On Wednesday this week, Mrs Benfell was in full costume - minus the petticoats - while the other staff wore nursing aprons.
"I have pride in knowing they were in this uniform. I was in awe of the nurses who worked in those terrible conditions. They weren't wanted there until they got going and their worth was realised. All these trials and tribulations they had to go through, they ran out of bandages and had to cut up their petticoats. It was very tough times and we just have no idea."
Mrs Benfell learned about the trip a few months ago in a nurses' association magazine and jumped at the chance.
"I was in the Army myself as a medic. We will be visiting a range of places where the Anzac nurses served, particularly the Greek island Lemnos where one of the Anzac hospitals was based."
There, the party will re-enact the landing of the Australian Nursing Sisters on August 8, 1915.
Mrs Benfell said she wanted to be a part of the trip not just for her family and its history, but for the whole nursing philosophy.
"This is the history, this is where they came from and look at where we are today. Do we really have anything to moan about?

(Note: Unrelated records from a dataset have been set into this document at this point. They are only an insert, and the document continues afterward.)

-- ==== Sys2Proof/Machine/Operands.lean ====
section
/-! DEFINITION. The operand forms (30_encoding.md R93): registers Vx and Vy are State.getV; the
immediates, the addresses formed from IR and V0, the block V0 to Vx, the decimal digits and the
key index are here. Nothing is sign-extended, scaled or shifted. -/

namespace Sys2Proof.Machine

/-- `zext_16(nnn)`: an absolute address (R93). -/
def absAddr (nnn : Addr) : Word := nnn.zeroExtend 16

/-- `zext_16(b)` of a register value. -/
def wide (b : Byte) : Word := b.zeroExtend 16

/-- `zext_8(k)` of a key number (R222). -/
def keyByte (k : Nibble) : Byte := k.zeroExtend 8

/-- The jump target `nnn + V0` of Bnnn, not reduced to 12 bits (R143). -/
def State.targetV0 (nnn : Addr) (s : State) : Word := absAddr nnn + wide (s.getV 0)

/-- The memory address IR as the unbounded number effective addresses count from (R72). -/
def State.base (s : State) : Nat := s.ir.toNat

/-- The glyph address `0x50 + 5 * Vx`, Vx not reduced to its low nibble (R192). -/
def glyphAddr (b : Byte) : Word := BitVec.ofNat 16 (Config.fontBase + Config.glyphStride * b.toNat)

/-- The registers V0 to Vx, in rising order (R93, R241, R242). -/
def regsUpTo (x : Nibble) : List Nibble := (List.range (x.toNat + 1)).map (BitVec.ofNat 4)

/-- The hundreds, tens and units of a value (R240). -/
def decimalDigits (b : Byte) : List Byte :=
  [BitVec.ofNat 8 (b.toNat / 100), BitVec.ofNat 8 (b.toNat / 10 % 10), BitVec.ofNat 8 (b.toNat % 10)]

/-- `keyidx(v)`: the key a register value names, none where it raises KeyIndexOutOfRange(v) (R223,
D9). -/
def keyIndex (b : Byte) : Option Nibble :=
  if b.toNat > 15 then none else some (b.setWidth 4)

end Sys2Proof.Machine
end

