-- ==== Sys2Proof/Machine/Keypad.lean ====
section
/-! DEFINITION. Keypad operations (47_keypad.md R220 to R223). The arrival of the key that ends a
wait is a host operation (Machine/HostOps.lean, R256). -/

namespace Sys2Proof.Machine

/-- Ex9E, SKP Vx (R220). -/
def execSkp (x : Nibble) (s : State) : Result :=
  match keyIndex (s.getV x) with
  | none => .next (s.raise .keyIndexOutOfRange (.skp x) (some (s.getV x).toNat))
  | some k => .next (s.skipIf (s.keyAt k))

/-- ExA1, SKNP Vx (R221). -/
def execSknp (x : Nibble) (s : State) : Result :=
  match keyIndex (s.getV x) with
  | none => .next (s.raise .keyIndexOutOfRange (.sknp x) (some (s.getV x).toNat))
  | some k => .next (s.skipIf (!s.keyAt k))

/-- Fx0A, LD Vx, K (R222): the cycle only enters the wait; nothing else changes. -/
def execLdVxK (x : Nibble) (s : State) : Result := .next (s.setRun (.awaitingKey x))

end Sys2Proof.Machine
end

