-- ==== Sys2Proof/Machine/Dispatch.lean ====
section
/-! DEFINITION. The execute step of one decoded instruction (40_cycle.md R124): PC is already
advanced and the timers are already ticked. -/

namespace Sys2Proof.Machine

def exec (i : Instr) (s : State) : Host.Outcome State Fault Refusal :=
  match i with
  | .cls => Sys2Proof.Machine.execCls s
  | .ret => Sys2Proof.Machine.execRet s
  | .jp nnn => Sys2Proof.Machine.execJp nnn s
  | .call nnn => Sys2Proof.Machine.execCall nnn s
  | .seImm x kk => Sys2Proof.Machine.execSeImm x kk s
  | .sneImm x kk => Sys2Proof.Machine.execSneImm x kk s
  | .seReg x y n => Sys2Proof.Machine.execSeReg x y n s
  | .ldImm x kk => Sys2Proof.Machine.execLdImm x kk s
  | .addImm x kk => Sys2Proof.Machine.execAddImm x kk s
  | .ldReg x y => Sys2Proof.Machine.execLdReg x y s
  | .orReg x y => Sys2Proof.Machine.execOrReg x y s
  | .andReg x y => Sys2Proof.Machine.execAndReg x y s
  | .xorReg x y => Sys2Proof.Machine.execXorReg x y s
  | .addReg x y => Sys2Proof.Machine.execAddReg x y s
  | .sub x y => Sys2Proof.Machine.execSub x y s
  | .shr x y => Sys2Proof.Machine.execShr x y s
  | .subn x y => Sys2Proof.Machine.execSubn x y s
  | .shl x y => Sys2Proof.Machine.execShl x y s
  | .sneReg x y n => Sys2Proof.Machine.execSneReg x y n s
  | .ldI nnn => Sys2Proof.Machine.execLdI nnn s
  | .jpV0 nnn => Sys2Proof.Machine.execJpV0 nnn s
  | .rnd x kk => Sys2Proof.Machine.execRnd x kk s
  | .drw x y n => Sys2Proof.Machine.execDrw x y n s
  | .skp x => Sys2Proof.Machine.execSkp x s
  | .sknp x => Sys2Proof.Machine.execSknp x s
  | .ldVxDT x => Sys2Proof.Machine.execLdVxDT x s
  | .ldVxK x => Sys2Proof.Machine.execLdVxK x s
  | .ldDT x => Sys2Proof.Machine.execLdDT x s
  | .ldST x => Sys2Proof.Machine.execLdST x s
  | .addI x => Sys2Proof.Machine.execAddI x s
  | .ldF x => Sys2Proof.Machine.execLdF x s
  | .ldB x => Sys2Proof.Machine.execLdB x s
  | .stRegs x => Sys2Proof.Machine.execStRegs x s
  | .ldRegs x => Sys2Proof.Machine.execLdRegs x s

end Sys2Proof.Machine
end

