-- ==== Sys2Proof/Tests/Slice0.lean ====
section
/-! SUPPORT. Tests of our own. Expected values come from spec/95_test_vectors.md (the vector's id stands
above each theorem), from the worked examples of the rules, or from words written out bit by bit from
the encodings. Then one witness for the premises of each statement that has any. -/

namespace Sys2Proof.Tests

open Sys2Proof Sys2Proof.Machine

/-! ### Helpers -/

/-- The machine after power-on. -/
def s0 : State := State.reset

/-- Memory bytes preset one after another from an address on. -/
def poke (a : Nat) (bytes : List Byte) (s : State) : State :=
  { s with mem := Memory.writeAll s.font a bytes s.mem }

/-- What one step leaves, read by f, when it answers a next state. -/
def stepped {α : Type} (f : State → α) (s : State) : Option α :=
  match step s with
  | .next t => some (f t)
  | .fault _ => none
  | .refused _ => none

/-- One step with the word w placed where it fetches. -/
def run1 {α : Type} (w : Nat) (s : State) (f : State → α) : Option α :=
  stepped f (s.withFetchWord 16 w)

/-- One host operation, then read by f. -/
def host {α : Type} (op : HostOp) (s : State) (f : State → α) : Option α :=
  stepped f { s with script := [op] }

/-- Why an operation is refused. -/
def refusedBy (op : HostOp) (s : State) : Option Refusal :=
  match perform op s with
  | .next _ => none
  | .fault _ => none
  | .refused r => some r

/-- The lit cells as (column, row). -/
def lit (s : State) : List (Nat × Nat) :=
  (List.range 32).flatMap fun y =>
    if s.disp[y]? = some 0 then []
    else ((List.range 64).filter fun x => s.pixel (y * 64 + x)).map fun x => (x, y)

/-! ### WellFormed -/

/-- 5xyN and 9xyN with N not 0, and shifts with y neither 0 nor x, are not canonical (R96, R99). -/
theorem test_canonical_refuses :
    (Instr.seReg 1 2 7).canonical = false ∧ (Instr.sneReg 1 2 15).canonical = false ∧
    (Instr.shr 1 2).canonical = false ∧ (Instr.shl 1 2).canonical = false := by decide

theorem test_canonical_accepts :
    (Instr.seReg 1 2 0).canonical = true ∧ (Instr.sneReg 1 2 0).canonical = true ∧
    (Instr.shr 1 1).canonical = true ∧ (Instr.shl 1 0).canonical = true := by decide

/-- RST-6, RST-7: 0xE00 bytes fit, 0xE01 bytes do not. -/
theorem test_rom_size :
    romFits (List.replicate 0xE00 0) = true ∧ romFits (List.replicate 0xE01 0) = false := by
  decide +kernel

/-! ### Decoding: one word or more per constructor, its nibbles written out from R94 -/

theorem test_decode_flow :
    decode [0x00, 0xE0] = .instr .cls [] ∧ decode [0x00, 0xEE] = .instr .ret [] ∧
    decode [0x12, 0x34] = .instr (.jp 0x234) [] ∧ decode [0x2A, 0xBC] = .instr (.call 0xABC) [] ∧
    decode [0xB3, 0x00] = .instr (.jpV0 0x300) [] := by decide

theorem test_decode_skip :
    decode [0x3A, 0x42] = .instr (.seImm 0xA 0x42) [] ∧
    decode [0x4A, 0x42] = .instr (.sneImm 0xA 0x42) [] ∧
    decode [0x5A, 0xB7] = .instr (.seReg 0xA 0xB 0x7) [] ∧
    decode [0x91, 0x2F] = .instr (.sneReg 0x1 0x2 0xF) [] := by decide

theorem test_decode_const :
    decode [0x6A, 0x2A] = .instr (.ldImm 0xA 0x2A) [] ∧
    decode [0x70, 0xFF] = .instr (.addImm 0x0 0xFF) [] ∧
    decode [0xC3, 0x0F] = .instr (.rnd 0x3 0x0F) [] := by decide

theorem test_decode_alu :
    decode [0x81, 0x20] = .instr (.ldReg 1 2) [] ∧ decode [0x81, 0x21] = .instr (.orReg 1 2) [] ∧
    decode [0x81, 0x22] = .instr (.andReg 1 2) [] ∧ decode [0x81, 0x23] = .instr (.xorReg 1 2) [] ∧
    decode [0x8A, 0xB4] = .instr (.addReg 0xA 0xB) [] ∧ decode [0x80, 0x15] = .instr (.sub 0 1) [] ∧
    decode [0x81, 0x26] = .instr (.shr 1 2) [] ∧ decode [0x80, 0x17] = .instr (.subn 0 1) [] ∧
    decode [0x84, 0x0E] = .instr (.shl 4 0) [] := by decide

theorem test_decode_index :
    decode [0xA1, 0x23] = .instr (.ldI 0x123) [] ∧ decode [0xF1, 0x1E] = .instr (.addI 1) [] ∧
    decode [0xF2, 0x29] = .instr (.ldF 2) [] := by decide

theorem test_decode_display_keypad :
    decode [0xD0, 0x15] = .instr (.drw 0 1 5) [] ∧ decode [0xE5, 0x9E] = .instr (.skp 5) [] ∧
    decode [0xE5, 0xA1] = .instr (.sknp 5) [] ∧ decode [0xF2, 0x0A] = .instr (.ldVxK 2) [] := by
  decide

theorem test_decode_timers_memory :
    decode [0xF3, 0x07] = .instr (.ldVxDT 3) [] ∧ decode [0xF3, 0x15] = .instr (.ldDT 3) [] ∧
    decode [0xF3, 0x18] = .instr (.ldST 3) [] ∧ decode [0xF0, 0x33] = .instr (.ldB 0) [] ∧
    decode [0xF3, 0x55] = .instr (.stRegs 3) [] ∧ decode [0xF0, 0x65] = .instr (.ldRegs 0) [] := by
  decide

/-- The undefined words of 2.1. -/
theorem test_decode_undefined :
    ∀ w ∈ ([0x0000, 0x00E1, 0x00EF, 0x00FE, 0x00F0, 0x01E0, 0x0AEE, 0x8008, 0x800F, 0x8AB9, 0x8ABD,
      0xE000, 0xE09F, 0xE0A2, 0xE1A0, 0xF000, 0xF030, 0xF075, 0xF085, 0xF0FF, 0xF11F, 0xFFFF] :
      List Nat), decodeTableWord 16 w = none := by decide

/-- Rejections are by name: a byte too few, and an undefined word (R90, R101). -/
theorem test_decode_rejects :
    decode [0x12] = .rejected .tooShort ∧
    decode [0x00, 0x00] = .rejected (.undefinedInstruction 0x0000) := by decide

/-- The encoder gives the words of the opcode map. -/
theorem test_encode :
    [encode .cls, encode (.call 0xABC), encode (.seReg 0xA 0xB 7), encode (.shl 4 0),
      encode (.drw 0 1 5), encode (.sknp 5), encode (.ldRegs 2)] =
    [0x00E0, 0x2ABC, 0x5AB7, 0x840E, 0xD015, 0xE5A1, 0xF265] := by decide

/-! ### The cycle -/

/-- CYC-1: 0x6012 at 0xFFE. -/
theorem test_cycle_last_address :
    run1 0x6012 (s0.setPc 0xFFE) (fun t => (t.getV 0, t.pc, t.run)) =
      some (0x12, 0x1000, .running) := by decide

/-- CYC-2: a fetch at 0xFFF neither advances nor ticks. -/
theorem test_cycle_fetch_fault :
    stepped (fun t => (t.run, t.finfo, t.pc, t.dt)) ((poke 0xFFF [0x60] (s0.setPc 0xFFF)).setDt 3) =
      some (.faulted .addressOutOfBounds, some ⟨0xFFF, none, some 0x1000⟩, 0xFFF, 3) := by decide

/-- CYC-4: an undefined word advances and ticks, then faults. -/
theorem test_cycle_undefined :
    run1 0x0000 ((s0.setDt 3).setSt 1) (fun t => (t.run, t.finfo, t.pc, t.dt, t.st)) =
      some (.faulted .undefinedInstruction, some ⟨0x200, some 0x0000, none⟩, 0x202, 2, 0) := by
  decide

/-- CYC-5: an odd PC, and the byte order. -/
theorem test_cycle_odd_pc :
    stepped (fun t => (t.getV 0, t.pc)) (poke 0x201 [0x60, 0x42] (s0.setPc 0x201)) =
      some (0x42, 0x203) := by decide

/-- CYC-6, CYC-7. -/
theorem test_cycle_idle :
    stepped (fun t => (t.dt, t.pc)) ((s0.setDt 5).setRun (.faulted .stackOverflow)) =
      some (5, 0x200) ∧
    stepped (fun t => (t.dt, t.pc)) (((s0.setDt 8).setPc 0x208).setRun (.awaitingKey 2)) =
      some (8, 0x208) := by decide

/-- TMR-6: both timers tick in every cycle. -/
theorem test_cycle_ticks :
    run1 0x6000 ((s0.setDt 1).setSt 255) (fun t => (t.dt, t.st)) = some (0, 254) := by decide

/-! ### Control transfer -/

/-- FLO-1. -/
theorem test_jp : run1 0x1234 s0 (fun t => t.pc) = some 0x234 := by decide

/-- FLO-3. -/
theorem test_call :
    run1 0x2ABC (s0.setPc 0xFFE) (fun t => (t.pc, t.sp, t.stackEntry 0)) =
      some (0xABC, 1, some 0x1000) := by decide

/-- FLO-6. -/
theorem test_call_overflow :
    run1 0x2300 { s0 with stack := List.replicate 16 0x202 } (fun t => (t.run, t.pc, t.sp)) =
      some (.faulted .stackOverflow, 0x202, 16) := by decide

/-- FLO-4. -/
theorem test_ret :
    run1 0x00EE { s0 with stack := [0x1000] } (fun t => (t.pc, t.sp, t.run)) =
      some (0x1000, 0, .running) := by decide

/-- FLO-5. -/
theorem test_ret_underflow :
    run1 0x00EE s0 (fun t => (t.run, t.pc, t.finfo)) =
      some (.faulted .stackUnderflow, 0x202, some ⟨0x200, some 0x00EE, none⟩) := by decide

/-- FLO-9. -/
theorem test_jpV0 :
    run1 0xBFFF (s0.setV 0 0xFF) (fun t => (t.pc, t.run)) = some (0x10FE, .running) := by decide

/-! ### Skips -/

/-- SKP-1, SKP-2. -/
theorem test_seImm :
    run1 0x3A42 (s0.setV 0xA 0x42) (fun t => t.pc) = some 0x204 ∧
    run1 0x3A42 (s0.setV 0xA 0x41) (fun t => t.pc) = some 0x202 := by decide

/-- SKP-3, SKP-4. -/
theorem test_sneImm :
    run1 0x4A42 (s0.setV 0xA 0x42) (fun t => t.pc) = some 0x202 ∧
    run1 0x4A42 (s0.setV 0xA 0x41) (fun t => t.pc) = some 0x204 := by decide

/-- SKP-6, SKP-7. -/
theorem test_seReg :
    run1 0x5120 ((s0.setV 1 7).setV 2 8) (fun t => t.pc) = some 0x202 ∧
    run1 0x5127 ((s0.setV 1 7).setV 2 7) (fun t => t.pc) = some 0x204 := by decide

/-- SKP-8, SKP-10. -/
theorem test_sneReg :
    run1 0x9120 ((s0.setV 1 7).setV 2 7) (fun t => t.pc) = some 0x202 ∧
    run1 0x912F ((s0.setV 1 7).setV 2 8) (fun t => t.pc) = some 0x204 := by decide

/-- SKP-14: a skip past the end. -/
theorem test_skip_past_end :
    run1 0x3000 (s0.setPc 0xFFE) (fun t => (t.pc, t.run)) = some (0x1002, .running) := by decide

/-! ### Constants and the random byte -/

/-- CON-2. -/
theorem test_ldImm : run1 0x6F07 s0 (fun t => t.getV vf) = some 0x07 := by decide

/-- CON-3. -/
theorem test_addImm :
    run1 0x7002 ((s0.setV 0 0xFF).setV vf 9) (fun t => (t.getV 0, t.getV vf)) = some (0x01, 9) := by
  decide

/-- CON-8. -/
theorem test_rnd :
    run1 0xC30F { s0 with draws := [0xB7, 0x11] } (fun t => (t.getV 3, t.draws)) =
      some (0x07, [0x11]) := by decide

/-- A draw past the fixed answers is counted (log 3). -/
theorem test_rnd_free : run1 0xC300 (s0.setV 3 5) (fun t => t.drawCount) = some 1 := by decide

/-! ### ALU -/

/-- ALU-L1. -/
theorem test_ldReg :
    run1 0x8120 ((s0.setV 1 0xF0).setV 2 0x3C) (fun t => (t.getV 1, t.getV 2)) =
      some (0x3C, 0x3C) := by decide

/-- ALU-L2, ALU-L3, ALU-L4, and VF is untouched. -/
theorem test_logic :
    run1 0x8121 (((s0.setV 1 0xF0).setV 2 0x3C).setV vf 7) (fun t => (t.getV 1, t.getV vf)) =
      some (0xFC, 7) ∧
    run1 0x8122 (((s0.setV 1 0xF0).setV 2 0x3C).setV vf 7) (fun t => (t.getV 1, t.getV vf)) =
      some (0x30, 7) ∧
    run1 0x8123 (((s0.setV 1 0xF0).setV 2 0x3C).setV vf 7) (fun t => (t.getV 1, t.getV vf)) =
      some (0xCC, 7) := by decide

"I love nursing today and I think the history of nursing is just fascinating.
"It makes me want to honour them, it really does."
Another major part of the trip will be to remember the Marquette, a transport ship sunk in the Aegean Sea in 1915, with 10 New Zealand nurses losing their lives.
The party will also visit a range of other historic sites and will have lectures on board the Serenissima with Sydney Nursing School honorary research associate Clare Ashton, who organised the trip, and Christine Hallet, Professor of Nursing History at the University of Manchester.